Вот наконец и настала ночь, которой Дон Кихот дожидался с нетерпением чрезвычайным, ибо ему казалось, будто колеса Аполлоновой колесницы сломались и что день тянется долее обыкновенного: в сем случае он ничем не отличался от всех влюбленных, которые не умеют держать себя в руках. Наконец они въехали в приютную рощу, неподалеку от дороги, и, расседлав Росинанта и серого, растянулись на зеленой травке и поужинали тем, что было припасено у Санчо; засим помянутый Санчо сделал из узды Росинанта и недоуздка серого хлесткий и гибкий бич и отошел шагов на двадцать от своего господина, под сень буков. Заметив, с каким решительным и бесстрашным видом он шагает. Дон Кихот сказал ему:

– Смотри, друг мой: не избивай себя до бесчувствия, устраивай перерывы, не выказывай излишней горячности, иначе ты выдохнешься на полдороге, – я хочу сказать, чтобы ты себя пожалел, иначе ты отправишься на тот свет прежде, нежели достигнешь желанной цели. А дабы ты не пересолил, не недосолил, я стану тут же, рядом, и начну отсчитывать на четках наносимые тобою удары. Засим да поможет тебе господь бог претворить в жизнь благое твое намерение.

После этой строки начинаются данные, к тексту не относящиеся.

/-- The direct range (the one command fails), the first and the last command through the window. -/
theorem witness_RegisterAccessFailure :
    (Ready sFail0 ∧ sFail0.cfg.wf = true ∧ FailsAt sFail0 0 ∧ inDirect sFail0.cfg 0xFF = true ∧
      0 < (readRegBus sFail0.cfg sFail0.h.blockSize 0xFF).length ∧
      0 < (writeRegBus sFail0.cfg sFail0.h.blockSize 0xFF 0xA1).length ∧
      0 < (readRegBus sFail0.cfg sFail0.h.blockSize 0x1408).length) ∧
    (Ready sFail3 ∧ sFail3.cfg.wf = true ∧ FailsAt sFail3 3 ∧ inDirect sFail3.cfg 0x1408 = false ∧
      3 < (readRegBus sFail3.cfg sFail3.h.blockSize 0x1408).length ∧
      3 < (writeRegBus sFail3.cfg sFail3.h.blockSize 0x1408 0xA1).length) :=
  ⟨⟨s0With_ready _, by decide, failsAt_of rfl rfl, by decide, by decide, by decide, by decide⟩,
    ⟨s0With_ready _, by decide, failsAt_of rfl rfl, by decide, by decide, by decide⟩⟩

theorem witness_TransferSplit : 0 < 1 ∧ 0 < 512 := by decide

theorem witness_BlockWriteTransactions : Ready s0 ∧ s0.h.blockSize = some 512 ∧ 0 < 512 ∧
    roundUp4 262140 ≤ (⟨0, 262140⟩ : BufRef).len ∧ roundUp4 262140 / 512 ≤ s0.cfg.maxCount ∧
    roundUp4 262140 % 512 ≤ s0.cfg.maxCount ∧ roundUp4 0 ≤ (⟨0, 0⟩ : BufRef).len ∧ OkNext s0 8 :=
  ⟨s0_ready, rfl, by decide, by decide, by decide, by decide, by decide, okNext_of (by decide)⟩

/-- A state whose answer number `k` fails, those before it `OK`. -/
def sFails (k : Nat) : State := s0With (List.replicate k okDraw ++ [.scripted false [] 0])

/-- The first phase stored, the second's block command fails (k = 7), and the first command fails (k = 0). -/
theorem witness_BlockWriteTransactions_failure : Ready (sFails 7) ∧ (sFails 7).h.blockSize = some 512 ∧
    roundUp4 513 ≤ (⟨0, 516⟩ : BufRef).len ∧ roundUp4 513 / 512 ≤ (sFails 7).cfg.maxCount ∧
    roundUp4 513 % 512 ≤ (sFails 7).cfg.maxCount ∧ Ready (sFails 0) ∧
    (7 < (transferOut s0.cfg 0x30000 true 512 (roundUp4 513) (s0.buf.readBytes 0 (roundUp4 513))).length ∧
      0 < (transferOut s0.cfg 0x30000 true 512 (roundUp4 513) (s0.buf.readBytes 0 (roundUp4 513))).length) ∧
    FailsAt (sFails 7) 7 ∧ FailsAt (sFails 0) 0 ∧ (0x30000 : Word) ≠ 0 ∧ roundUp4 513 ≤ 2 ^ 24 ∧
    (sFails 7).cfg.wf = true ∧ (sFails 7).dev.fn.wf = true ∧ (sFails 7).dev.chip.wf = true ∧
    0 < roundUp4 513 / 512 * 512 :=
  ⟨s0With_ready _, rfl, by decide, by decide, by decide, s0With_ready _, ⟨by simp [transferOut, phaseWindow, windowOut, roundUp4],
    by simp [transferOut, phaseWindow, windowOut, roundUp4]⟩,
    failsAt_of rfl rfl, failsAt_of rfl rfl, by decide, by decide, by decide, by decide, by decide, by decide⟩

/-- A block of 512 bytes, then four bytes, through the window, to come. -/
def sHalves : State := s0With [okDraw, okDraw, okDraw, .scripted true (List.replicate 512 1) 0, okDraw, okDraw, okDraw,
  .scripted true [1, 2, 3, 4] 0]

theorem witness_BlockReadTransactions : Ready sHalves ∧ sHalves.h.blockSize = some 512 ∧ 0 < 512 ∧
    sHalves.buf.wf = true ∧ roundUp4 513 ≤ (⟨0, 516⟩ : BufRef).len ∧ roundUp4 513 / 512 ≤ sHalves.cfg.maxCount ∧
    roundUp4 513 % 512 ≤ sHalves.cfg.maxCount ∧ 3 = (if (0x30000 : Word) = 0 then 0 else 3) ∧ OkNext sHalves 8 ∧
    (List.replicate 512 (1 : Byte)).length = roundUp4 513 / 512 * 512 ∧
    ([1, 2, 3, 4] : List Byte).length = roundUp4 513 % 512 ∧
    (∃ n, sHalves.draw 3 = .scripted true (List.replicate 512 1) n) ∧
    (∃ n, sHalves.draw (if roundUp4 513 / 512 = 0 then 3 else 2 * 3 + 1) = .scripted true [1, 2, 3, 4] n) :=
  ⟨s0With_ready _, rfl, by decide, by decide, by decide, by decide, by decide, by decide, okNext_of (by decide),
    List.length_replicate, by decide, ⟨0, rfl⟩, ⟨0, rfl⟩⟩

/-- The first phase read, the second's first command fails (k = 4). -/
def sHalfFails : State :=
  s0With [okDraw, okDraw, okDraw, .scripted true (List.replicate 512 1) 0, .scripted false [] 0]

theorem witness_BlockReadTransactions_failure : Ready sHalfFails ∧ sHalfFails.h.blockSize = some 512 ∧
    roundUp4 513 ≤ (⟨0, 516⟩ : BufRef).len ∧ roundUp4 513 / 512 ≤ sHalfFails.cfg.maxCount ∧
    roundUp4 513 % 512 ≤ sHalfFails.cfg.maxCount ∧ (List.replicate 512 (1 : Byte)).length = roundUp4 513 / 512 * 512 ∧
    Ready (sFails 0) ∧
    sHalfFails.buf.wf = true ∧ 4 < (transferOut s0.cfg 0x30000 false 512 (roundUp4 513) []).length ∧
    FailsAt sHalfFails 4 ∧ roundUp4 513 / 512 ≠ 0 ∧
    (∃ n, sHalfFails.draw 3 = .scripted true (List.replicate 512 1) n) ∧ FailsAt (sFails 0) 0 ∧ ¬ 3 < 0 :=
  ⟨s0With_ready _, rfl, by decide, by decide, by decide, List.length_replicate, s0With_ready _, by decide, by decide,
    failsAt_of rfl rfl, by decide, ⟨0, rfl⟩, failsAt_of rfl rfl, by decide⟩

/-- Four bytes from the queue to come. -/
def sQueue : State := s0With [.scripted true [1, 2, 3, 4] 0]

theorem witness_BlockReadTransactions_direct : Ready sQueue ∧ sQueue.h.blockSize = some 512 ∧ OkNext sQueue 8 ∧
    0 = (if (0 : Word) = 0 then 0 else 3) ∧ ([] : List Byte).length = roundUp4 1 / 512 * 512 ∧
    ([1, 2, 3, 4] : List Byte).length = roundUp4 1 % 512 ∧ ¬ roundUp4 1 / 512 ≠ 0 ∧
    (∃ n, sQueue.draw (if roundUp4 1 / 512 = 0 then 0 else 2 * 0 + 1) = .scripted true [1, 2, 3, 4] n) :=
  ⟨s0With_ready _, rfl, okNext_of (by decide), by decide, by decide, by decide, by decide, ⟨0, rfl⟩⟩

theorem witness_WindowedReadBack : Ready s0 ∧ s0.cfg.wf = true ∧ s0.h.blockSize = some 512 ∧ (0xFFFE00 : Word) ≠ 0 ∧
    s0.draws = [] ∧ s0.dev.fn.wf = true ∧ s0.dev.chip.wf = true ∧ s0.buf.wf = true ∧
    roundUp4 262140 ≤ (⟨0, 262140⟩ : BufRef).len ∧ roundUp4 262140 ≤ (⟨7, 262140⟩ : BufRef).len ∧
    roundUp4 262140 / 512 ≤ s0.cfg.maxCount :=
  ⟨s0_ready, by decide, rfl, by decide, rfl, by decide, by decide, by decide, by decide, by decide, by decide⟩

theorem witness_QueueReadBack : Ready s0 ∧ s0.cfg.wf = true ∧ s0.h.blockSize = some 512 ∧ s0.cfg.winData ≠ ⟨1, 0⟩ ∧
    s0.draws = [] ∧ s0.dev.fifo = [] ∧ s0.buf.wf = true ∧ roundUp4 2000 ≤ (⟨0, 2000⟩ : BufRef).len ∧
    roundUp4 2000 ≤ (⟨2000, 2000⟩ : BufRef).len ∧ roundUp4 2000 / 512 ≤ s0.cfg.maxCount :=
  ⟨s0_ready, by decide, rfl, by decide, rfl, rfl, by decide, by decide, by decide, by decide⟩

theorem witness_TransferWithoutBlockSize : State.reset.idle State.reset.cur = true ∧ State.reset.h.blockSize = none ∧
    Instr.blockRead 0 ⟨0, 4⟩ 4 ∈ [Instr.blockRead 0 ⟨0, 4⟩ 4, .blockWrite 0 ⟨0, 4⟩ 4] := by decide

theorem witness_OversizedBlockPhaseRefused : Ready s0 ∧ s0.h.blockSize = some 512 ∧
    roundUp4 262144 ≤ (⟨0, 262144⟩ : BufRef).len ∧ s0.cfg.maxCount < roundUp4 262144 / 512 ∧ OkNext s0 3 :=
  ⟨s0_ready, rfl, by decide, by decide, okNext_of (by decide)⟩

theorem witness_ShortBufferRefused : s0.idle s0.cur = true ∧ s0.h.blockSize = some 512 ∧
    (⟨0, 10⟩ : BufRef).len < roundUp4 10 ∧ countAllowed s0.cfg (4#9).toNat = true ∧
    (⟨0, 4⟩ : BufRef).len < 1 + (4#9).toNat ∧ (⟨0, 2047⟩ : BufRef).len < 0 + (4#9).toNat * 512 := by decide

/-- The three reads of a status: all succeed, or the first or the last fails. -/
theorem witness_PendingSizeIsTwoBytes : Ready s0 ∧ OkNext s0 2 ∧ Ready (sFails 0) ∧ FailsAt (sFails 0) 0 ∧
    Ready (sFails 1) ∧ FailsAt (sFails 1) 1 :=
  ⟨s0_ready, okNext_of (by decide), s0With_ready _, failsAt_of rfl rfl, s0With_ready _, failsAt_of rfl rfl⟩

theorem witness_GpioInterruptStatus : Ready s0 ∧ OkNext s0 3 ∧ s0.h.gpioIrq = true ∧ s0.h.variant = .a ∧
    Ready (ready .b true 0) ∧ OkNext (ready .b true 0) 3 ∧ (ready .b true 0).h.gpioIrq = true ∧
    (ready .b true 0).h.variant = .b ∧ (sFails 2).h.gpioIrq = true ∧ (sFails 2).h.variant = .a ∧
    Ready (sFails 2) ∧ FailsAt (sFails 2) 2 :=
  ⟨s0_ready, okNext_of (by decide), rfl, rfl, ⟨by decide, by decide⟩, okNext_of (by decide), rfl, rfl, rfl, rfl,
    s0With_ready _, failsAt_of rfl rfl⟩

/-- A status-register state with flag 4 (register bit 5) set, and a line count. -/
def sFlag (n : Nat) : State := on (ready .unknown false n) { Device.blank with flags := 0x10 }

theorem witness_StatusRegisterInterruptStatus : Ready (sFlag 4) ∧ OkNext (sFlag 4) 3 ∧ (sFlag 4).h.gpioIrq = false ∧
    ((sFlag 4).readAnswer 2 (sFlag 4).cfg.intStatus).byte = 0x20 ∧
    (∃ i, (sFlag 4).h.nint ≤ i ∧ i ≤ 4 ∧ (0x00100000 : Word).getLsbD (16 + i) = true) :=
  ⟨⟨rfl, rfl⟩, okNext_of rfl, rfl, by decide, ⟨4, by decide, by decide, by decide⟩⟩

/-- The last of the three reads fails, in status-register mode. -/
def sFlagFails : State := { sFlag 5 with draws := [okDraw, okDraw, .scripted false [] 0] }

theorem witness_StatusRegisterInterruptStatus_failure : Ready sFlagFails ∧ sFlagFails.h.gpioIrq = false ∧
    FailsAt sFlagFails 2 :=
  ⟨⟨rfl, rfl⟩, rfl, failsAt_of rfl rfl⟩

theorem witness_StatusRegisterInterruptStatus_expected : Ready (sFlag 5) ∧ OkNext (sFlag 5) 3 ∧
    (sFlag 5).h.gpioIrq = false ∧ ((sFlag 5).readAnswer 2 (sFlag 5).cfg.intStatus).byte = 0x20 ∧
    ¬ (∃ i, (sFlag 5).h.nint ≤ i ∧ i ≤ 4 ∧ (0x00100000 : Word).getLsbD (16 + i) = true) :=
  ⟨⟨rfl, rfl⟩, okNext_of rfl, rfl, by decide, fun ⟨_, h1, h2, _⟩ => absurd (le_trans h1 h2) (by decide)⟩

theorem witness_UnknownVariantRefused : State.reset.idle State.reset.cur = true ∧ State.reset.h.variant = .unknown ∧
    State.reset.h.gpioIrq = true ∧ 8 ≤ State.reset.cfg.maxIntLines := by decide

/-- Of the masks: nothing to write; a value to write, and the write succeeds or fails. -/
theorem witness_ClearInterruptsVariantA : Ready s0 ∧ s0.h.variant = .a ∧ valueA s0.cfg s0.h.gpioIrq 0xFFFFFF00 = 0 ∧
    valueA s0.cfg s0.h.gpioIrq 0xE3 ≠ 0 ∧ (s0.draw 0).outcome = true ∧ s0.cfg.intClrA ≠ s0.cfg.intAckB ∧
    Ready (sFails 0) ∧ (sFails 0).h.variant = .a ∧ ((sFails 0).draw 0).outcome = false :=
  ⟨s0_ready, rfl, by decide, by decide, by decide, by decide, s0With_ready _, rfl, rfl⟩

/-- Variant B, with answers to come. -/
def sB (l : List Draw) : State := { ready .b true 5 with draws := l }
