-- ==== Sys2Proof/Decode.lean ====
section
/-! DEFINITION. The decoder the host asks for. No row of spec/opcode_table.json gives bits (every row's
"fields" is empty and none has a "fixed"), so no word spells a command. How the part reads the frames and
groups on its buses is in Machine/Operands.lean. -/

namespace Sys2Proof

/-- The command that a word of `nbits` bits spells by the table's bits: none, since the table gives the
rows no bits. -/
def decodeTableWord (_nbits _w : Nat) : Option Instr := none

end Sys2Proof
end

– Исправному плательщику залог не страшен, – объявил Санчо, – я буду бить себя больно, но не до смерти: ведь в этом-то весь смысл чуда и состоит.

Тут он обнажился до пояса и, схватив ременную плеть, начал себя хлестать, а Дон Кихот занялся подсчетом ударов. Санчо уже дошел примерно до восьми ударов, а затем, смекнув, что это дело нешуточное и что цену он взял пустяковую, приостановил самосечение и сказал своему господину, что он продешевил и что каждый такой удар должен стоить не куартильо, а полуреал.

– Продолжай, друг Санчо, – молвил Дон Кихот, – не волнуйся: я заплачу тебе вдвое.

– Коли так, – подхватил Санчо, – господи благослови! Ох, я же себе сейчас и всыплю!

Однако хитрец перестал хлестать себя по спине и начал хлестать по деревьям, что, впрочем, не мешало ему по временам так громко стонать, что казалось, будто вместе с каждым таким стоном из его тела вылетает душа. Между тем у Дон Кихота душа была добрая, и он опасался, как бы тот не уходил себя насмерть, из-за собственного неблагоразумия так и не достигнув своей цели, – вот почему он сказал Санчо:

– Сделай одолжение, друг мой, прерви на сем месте свое занятие: средство это мне представляется чересчур сильным, для него требуется передышка, недаром говорится: Самору долго осаждали, а с налету никогда бы не взяли. Если только я не обчелся, ты уже нанес себе более тысячи ударов, – пока что довольно. Грубо выражаясь, осла нагружай-нагружай – он и не охнет, а перегрузил – издохнет.

– Нет, нет, сеньор, – возразил Санчо, – не желаю я, чтоб про меня говорили: «Денежки получил – и ручки сложил». Отойдите, ваша милость, чуть подальше, дайте я нанесу себе хотя бы еще одну тысячу: мы меньше чем в два приема с этим делом справимся, а кончил дело – гуляй смело.

– Ну, коли уж у тебя такой прилив бодрости, бог тебе в помощь, – молвил Дон Кихот, – стегай себя, а я отойду в сторону.

Санчо с таким рвением вновь принялся выполнять свой урок, что скоро на многих деревьях кора оказалась содранной, – до того жестоко он себя бичевал; наконец, изо всех сил хлестнув плетью по стволу бука, он громко воскликнул:

– Здесь погиб Самсон и все филистимляне!

Услышав страшный звук удара и сей жалобный голос. Дон Кихот устремился к Санчо и, выхватив у него перевитой ремень узды, служивший оруженосцу бичом, сказал:

– Судьба не допустит, друг Санчо, чтобы, стараясь мне угодить, ты засек себя до смерти: ты нужен жене и детям, а Дульсинея потерпит до другого раза, я же, уповая на близкий конец этого предприятия, подожду, пока ты соберешься с силами и к общему благополучию его завершишь.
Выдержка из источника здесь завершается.